问答题
去美国访问的人经常带回报告说,大多数美国人对他们友善、好客、乐于助人。公平地说,人们对加拿大和加拿大人也有这样的评论。最好应该视其为北美普遍存在的现象。当然也有例外,在美国,心胸狭隘的官员、举止粗鲁的招待及缺乏教养的出租车司机也并不罕见。但由于人们常得出上述结论,那就值得议论一番了。
在过去很长一段时间,在美国很多地方,旅行者的到来对沉闷的生活有着调节作用。那时人们居住相距遥远,沉闷、孤寂是普遍存在的问题。陌生人和旅行者很受欢迎,能给他们带来消遣娱乐,同时还带来了外部世界的消息。
拓荒者面对的严酷生活现实也促成这一好客传统。独自旅行时,如果没有了食物,受了伤或生了病,通常只能向最近的小屋或村落求助。对旅行者来说,这不是选择的问题,对当地来说,这也并非出于要行善的一时冲动。它反映了日常生活的严酷性:如果你不接纳他,那他再找不到别人了。请记住,没准儿哪天你也会面临相同的处境。
现在有了不少慈善组织,专门帮助疲惫不堪的旅行者。但是对陌生人友好的老传统在美国仍盛行不衰,尤其是在远离旅游热线的小城镇。“我刚转了一圈,同这个美国人聊了聊,时间不长,他就请我到他家吃饭——真是不可思议。”在来美国的游客中碰到过这类事的人不在少数,但对此并非都能正确理解。许多美国人随意表现出来的友好态度不应看作表面应付或故作姿态,应当视为世界发展形成的一种文化传统。
同任何发达国家一样,所有美国人的社会交往都要受制于一整套复杂的文化特征、信念和习俗。当然,会讲一种语言并不意味着就明白该语言的社会与文化模式,不能正确“诠释”文化意义的旅行者经常得出错误的结论。比如,美国人嘴里的“朋友”,其文化内涵可能与旅行者母语中的“朋友”所指及文化内涵大相径庭。要想分清称呼“朋友”是出自好客的习俗还是出自个人兴趣,只靠在公共汽车上的萍水相逢是不够的。但是,友善是许多美国人大力推崇的美德,他们希望邻人与陌生人也会如此。
【正确答案】
【答案解析】A report consistently brought back by visitors to the US is how friendly, courteous, and helpful most Americans were to them. To be fair, this observation is also frequently made of Canada and Canadians, and should best be considered North American. There are, of course, exceptions. Small minded officials, rude waiters, and ill-mannered taxi drivers are hardly unknown in the US Yet it is an observation made so frequently that it deserves comment.
For a long period of time and in many parts of the country, a traveler was a welcome break in an otherwise dull existence. Dullness and loneliness were common problems of the families who generally lived distant from one another. Strangers and travelers were welcome sources of diversion, and brought news of the outside world.
The harsh realities of the frontier also shaped this tradition of hospitality.
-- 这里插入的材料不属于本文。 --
-- ==== Sys2Proof/Certificates/Slice0/Obligations.lean ====
section
/-! DEFINITION. Certificates/Slice0/Obligations.lean: the statements for the provers, and the words in which they are put.
A statement about instructions quantifies over every state, every environment that the state gives the instruction and every
value of its fields; its hypotheses are about these alone. -/

namespace Sys2Proof.Machine

open Sys2Proof

/-! ### Result instructions -/

/-- A result instruction, under conditions `ok` on its fields, with fitting operands and no trapping flag set, runs on and
writes the results and flags that `h` gives each taking-part thread. -/
def Result (mk : Fields → Instr) (ok : Env → Prop) (trap : Bool) (wide : Env → Bool) (h : Env → Lane) : Prop :=
  ∀ f s e, Issues (mk f) s e true → ok e → Fits e e.srcs → (trap = true → e.flagsOf (h e) &&& e.g.fpten = 0) →
    ∃ t, exec (mk f) s = .next t ∧
      Wrote e s t e.parts (fun i => ((h e i).1).getD 0) (wide e) (e.flagsOf (h e))

/-- The taints and label of a v register after a write of every taking-part thread (03 R57): with every non-exited thread taking
part those of the result, else the union and the largest with the old ones. -/
def SideV (e : Env) (g' : Group) (n : Nat) (tn : Taint) (l : Label) : Prop :=
  if (e.g.live &&& ~~~e.part) = 0 then (g'.vsd n).taint = tn ∧ (g'.vsd n).lbl = l
  else (g'.vsd n).taint = (e.g.vsd n).taint ||| tn ∧ (g'.vsd n).lbl = Label.max (e.g.vsd n).lbl l

/-- The side state of DST after a write of every taking-part thread (03 R52, R53, R57). -/
structure SideOf (e : Env) (g' : Group) (tn : Taint) (l : Label) : Prop where
  v : ∀ n, e.f.dst = .v n → e.parts ≠ [] → SideV e g' n.val tn l
  s : ∀ n, e.f.dst = .s n → e.parts ≠ [] → (g'.ssd n.val).taint = tn ∧ (g'.ssd n.val).lbl = l
  p : ∀ n, e.f.dst = .p n → e.parts ≠ [] → n.val ≠ 0 →
    mget 0 g'.plbl n.val = (if (e.g.live &&& ~~~e.part) = 0 then l else Label.max (mget 0 e.g.plbl n.val) l)
  c : ∀ n, e.f.dst = .c n → e.parts ≠ [] → mget 0 g'.clbl n.val = l

/-- A, the B operand and C at n bits (08 R149). -/
def opA (e : Env) (n i : Nat) : BitVec n := (e.read e.f.a i).setWidth n
/-- The B operand at n bits. -/
def opB (e : Env) (n i : Nat) : BitVec n := (e.readB i).setWidth n
/-- C at n bits. -/
def opC (e : Env) (n i : Nat) : BitVec n := (e.read e.f.c i).setWidth n

/-- An integer operation at each width: signed or not, A, B, C (08 R153). -/
abbrev IntOp := (n : Nat) → Bool → BitVec n → BitVec n → BitVec n → BitVec n

/-- The value of an integer operation at the width that TY names, TY being MOD[1:0]. -/
def intLane (op : IntOp) (e : Env) : Lane := fun i =>
  (some (if e.f.mod.getLsbD 1 then op 64 (e.f.mod.getLsbD 0) (opA e 64 i) (opB e 64 i) (opC e 64 i)
    else (op 32 (e.f.mod.getLsbD 0) (opA e 32 i) (opB e 32 i) (opC e 32 i)).setWidth 64), 0)

/-- No operand of a 64-bit TY is a v, p, c or latch register (06 R115). -/
def WideOk (e : Env) : Prop :=
  e.f.mod.getLsbD 1 = true → dstWideOk e.f.dst = true ∧ srcWideOk e.f.a = true ∧ srcWideOk e.f.b = true ∧
    srcWideOk e.f.c = true ∧ srcWideOk e.f.d = true

/-- MOD holds TY and nothing else, QUAL is zero (08 R153 to R165). -/
def TyOnly (e : Env) : Prop := e.f.qual = 0 ∧ e.f.mod.toNat < 4 ∧ WideOk e
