theorem test_wit_Conversions : AllIssue [.cvt { R1 with mod := 6 * 8 }] base true (fun e => (e.f.mod.toNat % 8 < 7 ∧
    e.f.mod.toNat / 8 < 7 ∧ e.f.mod.toNat % 8 ≠ e.f.mod.toNat / 8 ∧ e.f.qual = 0) ∧ Fits e e.srcs ∧ e.g.fpten = 0) ∧
    AllIssue [.cvtf { R2 with mod := 1, qual := 7 }] base true (fun e => (e.f.mod.toNat < 2 ∧ e.f.qual.toNat < 8) ∧
      Fits e e.srcs ∧ e.g.fpten = 0) ∧
    AllIssue [.pack { R3 with mod := 24 }, .pack { R3 with mod := 3 }] base true (fun e => (e.f.mod.toNat < 32 ∧
      sizeBits e * (e.f.mod.toNat / 4 % 8 + 2) ≤ 32 ∧ (e.f.mod.toNat % 4 = 1 → e.f.mod.toNat / 4 % 8 + 2 ≤ 4) ∧ e.f.qual = 0) ∧
      Fits e e.srcs ∧ e.g.fpten = 0) ∧
    AllIssue [.unpack { R2 with mod := 7 }] base true (fun e => (e.f.mod.toNat < 8 ∧ e.f.qual = 0) ∧ Fits e e.srcs ∧ e.g.fpten = 0) ∧
    AllIssue [.bpsplit { R2 with mod := 7 }] bpi true (fun e => (e.f.mod.toNat < 8 ∧ e.f.qual.toNat < 8 ∧ slotFmt e.slot ≥ 14) ∧
      Fits e e.srcs ∧ e.g.fpten = 0) ∧
    AllIssue [.bpjoin R3] bpi true (fun e => (e.f.mod = 0 ∧ e.f.qual.toNat < 8 ∧ slotFmt e.slot ≥ 14) ∧
      Fits e e.srcs ∧ e.g.fpten = 0) ∧
    AllIssue [.qscale { R2 with mod := 1 }] bpi true (fun e => (e.f.mod.toNat < 2 ∧ e.f.qual.toNat < 8 ∧
      (emaxOf (slotFmt e.slot)).isSome = true) ∧ Fits e e.srcs ∧ e.g.fpten = 0) := by
  refine ⟨?_, ?_, ?_, ?_, ?_, ?_, ?_⟩ <;> (apply allIssue; simp only [fits_iff]; decide +kernel)


theorem test_wit_CrossThread : AllIssue [.vote { R1 with mod := 10 }, .shfl { R3 with mod := 3 }, .red { R1 with mod := 14 },
    .scan { R1 with mod := 30 }, .matchv { R1 with mod := 8 }] base true
    (fun e => e.f.qual = 0 ∧ e.dstOk false e.srcs = true ∧ e.early e.srcs = false ∧ ¬ dstIsC e) ∧
    AllIssue [.vote { R1 with dst := .c 7, mod := 3 }] base true (fun e => e.f.qual = 0 ∧ e.dstOk true e.srcs = true ∧
      e.early e.srcs = false ∧ dstIsC e ∧ e.f.mod.toNat % 8 ∈ [0, 1, 3]) ∧
    AllIssue [.red { R1 with mod := 14 }] base true (fun e => combForm e 16) ∧
    AllIssue [.scan { R1 with mod := 30 }] base true (fun e => combForm e 32) := by
  refine ⟨?_, ?_, ?_, ?_⟩ <;> (apply allIssue; simp only [dstIsC, combForm]; decide +kernel)

/-- IMM32 of Torub-D. -/
def FI : Fields := { F0 with form := .d64 false true }

theorem test_wit_NothingDone : AllIssue [.nop F0] base false Bare ∧ AllIssue [.nop { F0 with mod := 1 }] base false (fun e => ¬ Bare e) := by
  constructor <;> (apply allIssue; simp only [Bare]; decide +kernel)
theorem test_wit_Branches : AllIssue [.bra { FI with imm := 0xFFFF0000 }] base false (fun e => Bare e ∧ TargetOk e e.relTarget ∧ e.any = true) ∧
    AllIssue [.br { FI with mod := 1, qual := 7, imm := 0xFFFC }] base false (fun e => e.f.mod.toNat < 2 ∧ e.f.qual.toNat < 8 ∧
      TargetOk e e.relTarget ∧ e.any = true ∧ e.g.cget e.f.qual.toNat ≠ e.f.mod.getLsbD 0) ∧
    AllIssue [.br { FI with g1 := ⟨0, true⟩ }] base false (fun e => TargetOk e e.relTarget ∧ e.any = false) := by
  refine ⟨?_, ?_, ?_⟩ <;> (apply allIssue; simp only [Bare, TargetOk]; decide +kernel)

/-- A code capability for the words of `base`. -/
def codeCap : TCap := rootCap 1 0 1 [pLD, pEXEC] 0x10000 0x1000
/-- s4 and s5 hold it, s8 an address in it, v2 and v3 too. -/
def caps (k : TCap) : State :=
  mk (fun g => { (((g.sset 4 (k.bits.extractLsb' 0 64)).sset 5 (k.bits.extractLsb' 64 64)).sset 8 0x10010) with
    stag := if k.tag then [(2, true)] else [] })

/-- The links that `LinkOk` allows. -/
def linkB (vregs : Nat) : Dst → Bool
  | .v n => vShape vregs 2 n.val
  | .s _ => true
  | .none => true
  | _ => false
theorem linkOk_iff {e : Env} : LinkOk e ↔ linkB e.gr.vregs e.f.dst = true := by
  rcases e with ⟨g, t, gr, c, row, f⟩
  rcases f with ⟨_, _, _, dst, _⟩
  cases dst
  case v => exact Iff.rfl
  case s => exact ⟨fun _ => rfl, fun _ => trivial⟩
  case none => exact ⟨fun _ => rfl, fun _ => trivial⟩
  all_goals exact ⟨fun h => h.elim, fun h => Bool.noConfusion h⟩

theorem test_wit_CallsAndReturns : AllIssue [.call { FI with dst := .s 63, imm := 0x10 }, .call { FI with dst := .v 382 },
      .call FI] base false (fun e => Bare e ∧ LinkOk e ∧ e.shapePendDst e.f.dst 2 1 = false ∧ TargetOk e e.relTarget ∧
      (e.gr.native = true → e.nextPc % 8 = 0) ∧ e.any = true) ∧
    AllIssue [.ret { F0 with a := .s 8 }] (caps codeCap) false (fun e => Bare e ∧ PairArg e e.f.a ∧
      (∀ i ∈ e.subsetThreads, TargetOk e ((e.read64 e.f.a i).toNat : Int)) ∧ e.any = true) ∧
    AllIssue [.ret { F0 with a := .v 2 }] (mk (fun g => (List.range 16).foldl (fun g i => g.vset 2 i 0x10000) g)) false
      (fun e => Bare e ∧ PairArg e e.f.a ∧
      (∀ i ∈ e.subsetThreads, TargetOk e ((e.read64 e.f.a i).toNat : Int)) ∧ e.any = true) := by
  refine ⟨?_, ?_, ?_⟩ <;> (apply allIssue; simp only [Bare, linkOk_iff, PairArg, TargetOk]; decide +kernel)

theorem codeCap_iff {e : Env} {k : TCap} : CodeCap e k ↔ (e.converged = true ∧ k.tag = true ∧ (k.otype = 0 ∨ k.otype = 63) ∧
    k.kind = 1 ∧ e.ctx.permits k.col = true ∧ k.has pEXEC = true ∧ k.addr % targetAlign e.gr.native = 0 ∧
    k.inBounds k.addr (if e.gr.native then 8 else 4) = true) :=
  ⟨fun h => ⟨h.1, h.2, h.3, h.4, h.5, h.6, h.7, h.8⟩, fun h => ⟨h.1, h.2.1, h.2.2.1, h.2.2.2.1, h.2.2.2.2.1, h.2.2.2.2.2.1,
    h.2.2.2.2.2.2.1, h.2.2.2.2.2.2.2⟩⟩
Someone traveling alone, if hungry, injured or ill, often had nowhere to turn except to the nearest cabin or settlement. It was not a matter of choice for the traveler or merely a charitable impulse on the part of the settlers. It reflected the harshness of daily life: if you didn"t take in the stranger and take care of him, there was no one else who would. And someday, remember, you might be in the same situation.
Today there are many charitable organizations which specialize in helping the weary traveler. Yet, the old tradition of hospitality to strangers is still very strong in the US, especially in the smaller cities and towns away from the busy tourist trails. "I was just traveling through, got talking with this American, and pretty soon he invited me home for dinner—amazing." Such observations reported by visitors to the US are not uncommon, but are not always understood properly. The casual friendliness of many Americans should be interpreted neither as superficial nor as artificial, but as the result of a historically developed cultural tradition.
As is true of any developed society, in America a complex set of cultural signals, assumptions, and conventions underlies all social interrelationships. And, of course, speaking a language does not necessarily meant that someone understands social and cultural patterns. Visitors who fail to "translate" cultural meanings properly often draw wrong conclusions. For example, when an American uses the word "friend", the cultural implications of the word may be quite different from those it has in the visitor"s language and culture. It takes more than a brief encounter on a bus to distinguish between courteous convention and individual interest. Yet, being friendly is a virtue that many American value highly and expect from both neighbors and strangers.